New data can help inform policies that promote adequate retirement saving

How much people save for their retirement is extremely important. It matters for individuals' wellbeing in later life. It also matters for society in general because those who don’t have enough private savings are more reliant on government benefits. It is increasingly important because the population is aging and people are living longer.

There are very large tax subsidies given to pension savings. They have been tweaked many times in recent years. And, in 2012, the government introduced pension auto-enrolment. This policy requires employers to put most of their employees into a workplace pension scheme and contribute towards it. This has led to almost 90% of eligible employees saving in a pension.

Despite substantial policy action, there are ongoing concerns that some groups are not saving enough for their retirement.

The pension savings landscape has changed in ways that make it harder to save enough for retirement. Broadly speaking, older generations were much more likely to have access to ‘defined benefit’ pensions, in which employers bear the risk of ensuring that employees have access to a certain income stream in retirement. Younger generations are much more likely to be saving in personal (or ‘defined contribution’) pensions. Compared to defined benefit schemes, these are less generous and expose individuals to more of the risk associated with variation in returns. At the same time, a period of low earnings growth and very low interest since the mid-2000s has made saving for retirement more unaffordable.

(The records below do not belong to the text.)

-- ==== Sys2Proof/Machine/HppOps.lean ====
section
/-! DEFINITION. The frames of the Host Parallel Port: answers to reads and writes (R453, R485, R486), snoops (R473),
frames without a header (R450, R454), and the faults of a module (R483, R484). -/

namespace Sys2Proof.Machine

/-- The request of a module under a tag. -/
def Hpp.req? (h : Hpp) (tag : Nat) (write : Bool) : Option HostReq :=
  h.reqs.find? fun r => r.tag = tag && r.write = write && r.sent

/-- Requests whose header waits leave in order while credits and tags last (R454). -/
def Hpp.pumpReqs (h : Hpp) : Hpp :=
  (h.reqs.filter fun r => !r.sent).foldl (fun (acc : Hpp) r => acc.push r) { h with reqs := h.reqs.filter (·.sent) }

/-- A request has its answer: it leaves the module, its frame counts, and its header credit is back (R450, R454). -/
def State.answered (s : State) (m tag : Nat) : State :=
  s.modHpp m fun h =>
    ({ h with reqs := h.reqs.filter fun r => !(r.sent && r.tag = tag), used := h.used - 1, rxSeq := h.rxSeq + 1 }).pumpReqs

/-- The virtual address of a run. -/
def Run.hostVa (r : Run) : Nat := match r.place with | .host va => va | _ => 0

/-- The host refuses an access of a transfer: HOST_REFUSED is captured (R485, R486). -/
def State.hostRefused (s : State) (o : Ask) (write : Bool) : State :=
  match s.askRun o with
  | some (b, x, r) => s.fenceFault x.part b 10 (b2n write) r.hostVa
  | none => s

/-- Whether the energy of a run's bytes was counted when its transfer was issued: those of a converting stream (R276; log 126). -/
def State.metered (s : State) (o : Ask) : Bool :=
  match s.askRun o with
  | some (_, x, _) => (match x.piece with | some (.conv _ _ _ none _) => true | _ => false)
  | none => false

/-- Bytes of a request cross the module, and their energy counts for its partition (R605). -/
def State.crossed (s : State) (r : HostReq) (bytes : Nat) : State :=
  match r.use with
  | .run o => if s.metered o then s else s.hppEnergy r.part bytes
  | _ => s.hppEnergy r.part bytes

/-- The answer to a read of a run leaves module `k` (R383); a read of WARM delivers no data (R315). -/
def State.hostGives (s : State) (k : Nat) (o : Ask) (part : Nat) (bytes : List Byte) (poison : Bool) : State :=
  match s.askRun o with
  | some (_, x, _) =>
    (match x.piece with
      | some (.warm ..) => s.giveEnd (.hpp k) o part false (b2n poison)
      | _ => s.giveData (.hpp k) o 0 part x.sec bytes poison)
  | none => s

/-- A lookup whose host read failed ends with a status, and the lookups that waited for its lines go on (R346, R483, R485). -/
def State.lookFails (s : State) (k : Nat) (o : Ask) (part status : Nat) : State :=
  ((s.dropLook o).giveEnd (.hpp k) o part false status).pumpLooks

/-- The missing lines of a lookup come from the host: module `k` sends them to the slice (R345, R383). -/
def State.hostFills (s : State) (k : Nat) (o : Ask) (r : HostReq) (data : List Byte) (poison : Bool) : State :=
  match s.veneer.looks.find? fun l => l.o = o with
  | none => s
  | some l =>
    s.inject .dat (.hpp k) [.slice l.slice] 0 r.part false
      (.fill o (l.fills.flatMap fun f => (data.drop (128 * f.1 - r.pa)).take 128) poison)

/-- RD_DATA (R453): the answer to a read. Its bytes go to the bench that asked for them, or its lines to the slice that fetches them. -/
def execRdData (m : Module2) (tag : BitVec 12) (refused poison : Bool) (data : List Byte) (s : State) : Out :=
  let k := m.toNat
  .next (if !s.alive || !(s.hpp k).works then s else
    match (s.hpp k).req? tag.toNat false with
    | none => s
    | some r =>
      let s := (s.answered k tag.toNat).crossed r data.length
      (match r.use with
        | .run o =>
          if refused then (s.hostRefused o false).giveEnd (.hpp k) o r.part false 3 else s.hostGives k o r.part (data.take r.len) poison
        | .fill o => if refused then (s.hostRefused o false).lookFails k o r.part 3 else s.hostFills k o r data poison
        | .irq _ => s).advanceAll)

/-- An interrupt message has ended: pending triggers are re-evaluated (R480). -/
def State.irqEnd (s : State) (p : Nat) : State :=
  let again := (s.ten p).irqAgain
  let s := s.modTen p fun t => { t with irqSent := false, irqAgain := false }
  if again && (s.ten p).irqLive != 0 then s.irqSend p else s

/-- WR_ACK (R453, R480): a write is visible to every agent of the host, or refused; its end goes to the bench that made it (R383). -/
def execWrAck (m : Module2) (tag : BitVec 12) (refused : Bool) (s : State) : Out :=
  let k := m.toNat
  .next (if !s.alive || !(s.hpp k).works then s else
    match (s.hpp k).req? tag.toNat true with
    | none => s
    | some r =>
      let s := (s.answered k tag.toNat).crossed r r.data.length
      let s := if refused then s else s.hostStore r.pa r.data
      match r.use with
      | .run o =>
        ((if refused then s.hostRefused o true else s).giveEnd (.hpp k) o r.part false (if refused then 3 else b2n r.poison)).advanceAll
      | .irq p =>
        (if refused then s.captureRaw p 0x80 10 1 (s.ten p).irqAddr true else s).irqEnd p
      | .fill _ => s)

/-- The newest packet of SNP reaches its endpoint. -/
def State.snpReached (s : State) : State :=
  match s.noc.snp.getLast? with
  | some p => { s with noc := s.noc.reached .snp p }
  | none => s

/-- A snoop of a line crosses SNP to its slice, which invalidates the line, and the reply crosses back (R347, R383, R385): one exchange,
within the command that brings the snoop (DESIGN CHOICE, log 125). -/
def State.snoop (s : State) (m l : Nat) : State :=
  let e : Endp := .slice (sliceOf l)
  let s := ((s.inject .snp (.hpp m) [e] 0 0 false (.snoop l)).snpReached).veneerKill l
  (s.inject .snp e [.hpp m] 0 0 false (.reply l)).snpReached

/-- SNP_INV (R473): the line goes from every way that holds it, and the module answers. In Rest the Veneer cache holds no line, and the
module answers at once (R608). -/
def execSnpInv (m : Module2) (_tag : BitVec 12) (addr : BitVec 52) (s : State) : Out :=
  .next (if !s.clocked || !(s.hpp m.toNat).works then s
    else (if s.alive then s.snoop m.toNat (addr.toNat / 128) else s).modHpp m.toNat fun h =>
      { h with rxSeq := h.rxSeq + 1, txSeq := h.txSeq + 1 })

/-- A module is marked down: every request outstanding on it is abandoned (R483). -/
def State.hppDown (s : State) (m : Nat) : State :=
  if (s.hpp m).down then s else
    let reqs := (s.hpp m).reqs
    let s := s.modHpp m fun h => { h with down := true, up := false, reqs := [], used := 0 }
    let s := s.logAll (srcModule m) 0x31 (w32 m) 0 0 4
    (reqs.foldl (fun s r => match r.use with
      | .run o => s.giveEnd (.hpp m) o r.part false 4
      | .fill o => s.lookFails m o r.part 4
      | .irq p => (s.modTen p fun t => { t with irqStatus := t.irqStatus ||| 4 }).irqEnd p) s).advanceAll

/-- A training of a module ends: the third failure in a row marks it down (R483). -/
def State.hppTrainEnd (s : State) (m : Nat) (ok : Bool) : State :=
  if ok then s.modHpp m fun h => { h with fails := 0, up := true }
  else
    let s := s.modHpp m fun h => { h with fails := h.fails + 1 }
    if 3 ≤ (s.hpp m).fails then s.hppDown m else s

/-- HPP_RETRAIN (R483): a line shows excess errors; the spare of its group takes its place, and a second line of one
group marks the module down. -/
def execHppRetrain (m : Module2) (line : BitVec 9) (ok : Bool) (s : State) : Out :=
  let k := m.toNat
  let g := line.toNat / 32
  .next (if !s.alive || !(s.hpp k).works then s
    else if (s.hpp k).spares.contains g then s.hppDown k
    else if ok then
      ((s.modHpp k fun h => { h with spares := h.spares ++ [g] }).hppTrainEnd k true).logAll (srcModule k) 0x30
        (w32 k) (w32 line.toNat) 0
    else s.hppTrainEnd k false)

/-- HPP_TIMEOUT (R483): the oldest request of a module has had no answer for 4 µs; the module retrains and replays. -/
def execHppTimeout (m : Module2) (ok : Bool) (s : State) : Out :=
  let k := m.toNat
  .next (if !s.alive || !(s.hpp k).works || (s.hpp k).reqs.isEmpty then s
    else (s.hppTrainEnd k ok).modHpp k fun h => if ok then { h with resend := some (h.acked + 1) } else h)

/-- HPP_FRAME (R450, R454): a frame without a header, or with a bad CRC: acknowledgement, replay and credits. -/
def execHppFrame (m : Module2) (f : HppCtl) (s : State) : Out :=
  let k := m.toNat
  .next (if !s.alive || !(s.hpp k).works then s
    else s.modHpp k fun h =>
      if !f.crcOk then { h with nakOwed := true }
      else ({ h with
        acked := f.ackseq, nakOwed := false, used := h.used - f.credit.toNat
        resend := if f.nak then some (f.ackseq + 1) else none }).pumpReqs)

end Sys2Proof.Machine
end

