/-- TIMING_REQ (R411): answered by a TIMING_RSP with the echoed timestamp and the turnaround. -/
def execTimingReq (port : Port4) (ts turnaround : Word) (s : State) : Out :=
  let p := port.toNat
  .next (if s.clocked && ((s.port p).live || (s.port p).st = .measure) then
    s.modPort p fun q => { q with ctl := q.ctl ++ [(ts, turnaround)] } else s)

/-- TIMING_RSP (R411, R44): the round trip is the time since the request, less the turnaround; of several exchanges the last one
counts (DESIGN CHOICE, log 106). -/
def execTimingRsp (port : Port4) (ts turnaround now : Word) (s : State) : Out :=
  let p := port.toNat
  .next (if s.clocked && ((s.port p).live || (s.port p).st = .measure) && (s.port p).asked = some ts then
    s.modPort p fun q => { q with rtt := some (now - ts - turnaround).toNat, timings := q.timings + 1, asked := none } else s)

/-! ### Faults of a port -/

/-- LINK_MARGIN_CHECK (R436, R437): the port's margins are read; a bad one retrains, unless its parallel port does. -/
def execLinkMarginCheck (port : Port4) (berHigh : Bool) (margin uncorrectable : BitVec 8) (s : State) : Out :=
  let p := port.toNat
  .next (if !(s.clocked && (s.port p).live) then s else
    let s := s.modPort p fun q => { q with margin := margin.toNat, uncor := q.uncor + uncorrectable.toNat }
    let why : Option Nat :=
      if berHigh then some 1 else if margin.toNat < s.links.marginMin then some 2 else if 4 ≤ uncorrectable.toNat then some 3 else none
    match why with
    | none => s
    | some w =>
      if !s.links.retrainEn || (s.port (p ^^^ 1)).retrain then s
      else (s.modPort p fun q => { q with st := .equalise, retrain := true, planOn := false }).logAll (srcPort p) 0x22 (w32 p) (w32 w) 0)

/-- Port `p` is declared down for a case of R442; the third time within 2^20 strokes is permanent (R635). -/
def State.portDown (s : State) (p why : Nat) : State :=
  let downs := ((s.port p).downs.filter fun t => s.now < t + 2 ^ 20) ++ [s.now]
  let s := (s.modPort p fun q => { q with st := .detect, planOn := false, downs, slotNow := none }).logAll (srcPort p) 0x21 (w32 p) (w32 why) 0
  if 3 ≤ downs.length then
    (s.modPort p fun q => { q with st := .off, dead := true }).logAll srcForeman 0x8D (w32 p) 0 0 2
  else s

/-- LINK_DOWN (R442): a port goes down for case 1, 2 or 3. -/
def execLinkDown (port : Port4) (cause : BitVec 2) (s : State) : Out :=
  let p := port.toNat
  let q := s.port p
  let due : Bool := match cause.toNat with
    | 1 => true
    | 2 => !q.replay.isEmpty
    | 3 => decide (16 ≤ q.sends)
    | _ => false
  .next (if s.clocked && q.live && due then s.portDown p cause.toNat else s)

/-- MSG_TIMEOUT (R443): no response for 131.072 µs. A PUT or GET is sent once more; anything else ends with status 4. -/
def execMsgTimeout (b : Bench7) (tag : BitVec 6) (s : State) : Out :=
  let k := b.toNat
  let t := tag.toNat
  .next (if !s.alive then s else
    match s.farAsk k t with
    | none => s
    | some (o, x, r) => match r.place with
      | .remote d tb off =>
        let s := s.log (srcBench k) 0x16 x.part (w32 d) (w32 t) (w32 (x.mop o.write))
        let fails := (s.failRun k t o.write o.run 4).advance k
        if x.mop o.write < 2 ∧ x.tries = 0 then
          ((s.modXfer k t fun x => { x with tries := 1 }).routeOut (farMsg k x o.write r d tb off) none).getD fails
        else fails
      | _ => s)

/-- BYPASS_PUMP (R628): the pump leaves -1.0 V ± 0.2 V; every bypass closes and every port retrains. -/
def execBypassPump (mv : Int) (s : State) : Out :=
  .next (if !s.clocked || (decide (-1200 ≤ mv) && decide (mv ≤ -800)) then s else
    let s := allPorts.foldl (fun (s : State) p => s.modPort p fun q =>
      if q.st = .off ∨ q.st = .barred then q else { q with st := .detect, retrain := false, planOn := false, slotNow := none }) s
    ({ s with links := { s.links with closed := true } } : State).logAll srcForeman 0x94 (BitVec.ofInt 32 mv) 0 0)

end Sys2Proof.Machine
end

The self-employed are a particular concern because they are much less likely to invest in a pension and, when they do, they save less than employees. There is no equivalent to auto-enrolment for the self-employed but governments are actively looking at policy options.

New data will provide the first complete picture of pension saving

To design effective policies, governments need to know how pension saving varies across different groups in society and the impact of various policy changes on how and how much people save.

Research to date has used survey data to study these issues. This data is valuable. But even the best available survey datasets are incomplete because they only cover employees (not the self-employed or those not in paid work) and they do not cover pension contributions made outside of a workplace. Surveys also have limited information on people over time and they record people's earnings but not their total income (which is particularly important for many of those on the highest incomes).

We will be creating the first dataset that provides a comprehensive picture of how much money people are putting into personal pensions.

Specifically, we will use comprehensive information on pension contributions held by HMRC, the UK tax authority. The data will contain all pension contributions made by employers or individuals (whether they are employees, self-employed or not working) to personal pensions. We will link this information to individuals' tax records, which will provide information on how much income a person has and how that income is generated (for example whether it comes from self-employment). We will be able to track people over time, thereby observing, for example, how pension saving changes as income or government policies change. All data will be de-identified meaning that researchers cannot identify specific individuals.

New research will investigate saving by the self-employed

The self-employed have been the fastest growing part of the UK labour force since the early 2000s. Around 15% of the UK workforce is now self-employed but there is much churn in this population - many enter and leave self-employment each year.

We will use the new de-identified data to document the pension savings of the self-employed, including how pension contributions change as people move between employment and self-employment. We will study whether auto-enrolment has changed the saving habits of people who were auto-enrolled as an employee and went on to be self-employed. This will provide important evidence on the channels through which auto-enrolment operates and will inform the design of policies to encourage saving among the self-employed.

With the new dataset established for research, there will be opportunities to address many other important policy questions including, for example, how pension saving responds to various aspects of tax policy.